Unlike 2010, when rate hikes made RBS go underweight on India, Rambit Bhasin, the managing director and head of markets at RBS says it is a ‘different’ scenario today.
Unlike 2010, when rate hikes made RBS go underweight on India, Rambit Bhasin, the managing director and head of markets at RBS says it is a ‘different’ scenario today. “We are going out with the call, if this could be the last 25 bps or the last 50 bps. Therefore, the headwinds in banking sector could be behind us,” he says. Turning bullish on the banking sector, Bhasin also says it is one of the reasons why RBS thinks Nifty ‘will do better’.
Below is a transcript of Rambit Bhasin’s interview with CNBC-TV18. Also watch the accompanying video.

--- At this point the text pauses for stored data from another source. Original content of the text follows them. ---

-- ==== Sys2Proof/Machine/Fetch.lean ====
section
/-! DEFINITION. The Fetch Engine: what an exchange's outcome does to its entry, its waiting placements and the directory
(R66 to R73). -/

namespace Sys2Proof.Machine

/-- What an exchange returns: a reply status, an IMAGE with its record when it has one, or the link's ABSENT or REFUSED (4.1.3). -/
inductive ExchangeOutcome where
  | image (r : Option ImageRecord) | defer | damaged | notHeld | absent | refused
  deriving DecidableEq, Repr

/-- The origin of an image by the role its target had (R66). -/
def originOf : TargetRole → Origin
  | .primary => .remotePrimary
  | .alternate => .remoteAlternate

/-- A record is well formed and carries the key of the fetch (R3, R66). -/
def acceptable (k : Key) (r : ImageRecord) : Bool := r.wellFormed && r.key == k

namespace State

def fetchOf (k : Key) (s : State) : Option Fetch := s.fetches.find? fun f => f.key == k

def updateFetch (k : Key) (f : Fetch → Fetch) (s : State) : State :=
  s.setFetches (s.fetches.map fun e => if e.key == k then f e else e)

/-- A record enters the Image Cache as a VALID entry (R79). -/
def insertImage (r : ImageRecord) (o : Origin) (s : State) : Nat × State :=
  let c := s.cache.insert r o
  (c.1, s.setCache c.2)

/-- A fetch ends with an image: the entry leaves, the record enters the cache, the waiting placements take it, and the departure is
a room event (R43, R66). -/
def endWithImage (f : Fetch) (r : ImageRecord) (s : State) : State :=
  let s := s.dropFetch f.key
  let c := s.insertImage r (originOf f.role)
  (c.2.resolveAllAwaiting f.key c.1 r (f.role == .alternate)).roomEvent.settle

/-- A fetch ends in final failure (R44, R71). -/
def finalFailure (k : Key) (s : State) : State :=
  (((s.dropFetch k).substituteAwaiting k .zero).substituteAwaiting k .one).roomEvent.settle

/-- A failed attempt: the third ends the fetch, and otherwise a new target is chosen from the directory as it stands (R71). -/
def failedAttempt (f : Fetch) (s : State) : State :=
  if 3 ≤ f.failed + 1 then s.finalFailure f.key
  else
    match s.dir.chooseTarget s.own f.tried f.key with
    | some t =>
      s.updateFetch f.key fun e =>
        { e with state := .waitingLink, target := t.1, role := t.2, tried := f.tried ++ [t.1], failed := f.failed + 1, defers := 0 }
    | none => s.finalFailure f.key

/-- The marks that an outcome sets in the directory (R70, R71, R73, R90, R91). -/
def markOutcome (x : Exchange) (o : ExchangeOutcome) (s : State) : State :=
  match o with
  | .notHeld => s.mapDir (Directory.strikeNotHeld x.key x.target)
  | .absent | .refused => s.mapDir (Directory.setAbsent x.target)
  | .image _ | .defer | .damaged => s

/-- The outcome of a detached exchange (R73). -/
def takeDetached (x : Exchange) (o : ExchangeOutcome) (s : State) : State :=
  match o with
  | .image (some r) =>
    if acceptable x.key r && (s.cache.validNumber x.key).isNone && (s.fetchOf x.key).isNone then (s.insertImage r (originOf x.role)).2
    else s
  | .image none | .defer | .damaged | .notHeld | .absent | .refused => s

/-- The outcome of an entry's exchange (R66 to R71). -/
def takeAttached (f : Fetch) (o : ExchangeOutcome) (s : State) : State :=
  match o with
  | .image (some r) => if acceptable f.key r then s.endWithImage f r else s.failedAttempt f
  | .defer =>
    if f.defers < 4 then s.updateFetch f.key fun e => { e with state := .deferred, defers := f.defers + 1 }
    else s.failedAttempt f
  | .image none | .damaged | .notHeld | .absent | .refused => s.failedAttempt f

/-- An exchange ends with its outcome: it is in progress no more, the directory takes its marks before a new target is chosen, and
the entry or the detached exchange takes the outcome (R66 to R73). -/
def takeOutcome (x : Exchange) (o : ExchangeOutcome) (s : State) : State :=
  let s := (s.mapLink fun l => { l with exchange := none, tenure := .none }).markOutcome x o
  if x.detached then s.takeDetached x o
  else
    match s.fetchOf x.key with
    | some f => s.takeAttached f o
    | none => s

end State

end Sys2Proof.Machine
end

Q: What is that you expect from credit policy and from the rest of the year, in terms of tightening?
A: The RBS view is that we have 50 basis points still to come including the one this week. We think there will be 25 bps on this meeting and another 25 bps after that. This could be 25 bps, a pause and then the RBI would look at the data coming in both from the growth perspective as well as from the inflation perspective, in terms of commodity prices etc.
One of the catalysts for the Indian markets, going forward could be a sense that RBI is not to hold as many central banks have over the last few weeks. This could probably bode well for the Indian markets starting August-September of this year, once the transmission effects are starting to have being felt through.
Q: Both India-China have been tightening interest rates, is there any talk about where rates could peak out first?
A: We got the sense that it will be India first and it is quite apparent. We have seen a huge rally when you look at the OIS swaps in one year. We have had literally a 75 bps move in the last 2 weeks. What’s pricing in today in the markets is just 1 rate hike of 25 bps and tight liquidity conditions, going forward for the next three to four months. While in terms of China, we still think that there is more to come.
Q: How are you positioned on the banks stocks which usually take the brunt of more tightening?
A: Our favourite sector continues to be the banking sector. We are also turning very bullish on the Indian markets. We have underperformed on an MSCI basis by about 18% or so over the last six to eight months, therefore, probably Nifty has about 24% weight of financials in it.
When we look back in October-November 2010, we were just starting to go through the rate cycle hikes it was one of the thought processes, or one of the reasoning’s for us to have sold Nifty and gone underweight in it. Today it is completely the opposite. We are going out with the call that if this could be the last 25 bps or the last 50 bps, so the headwinds in banking sector could be behind. Therefore, we are turning bullish on the banking sector and that’s one of the reasons why we think Nifty will do better.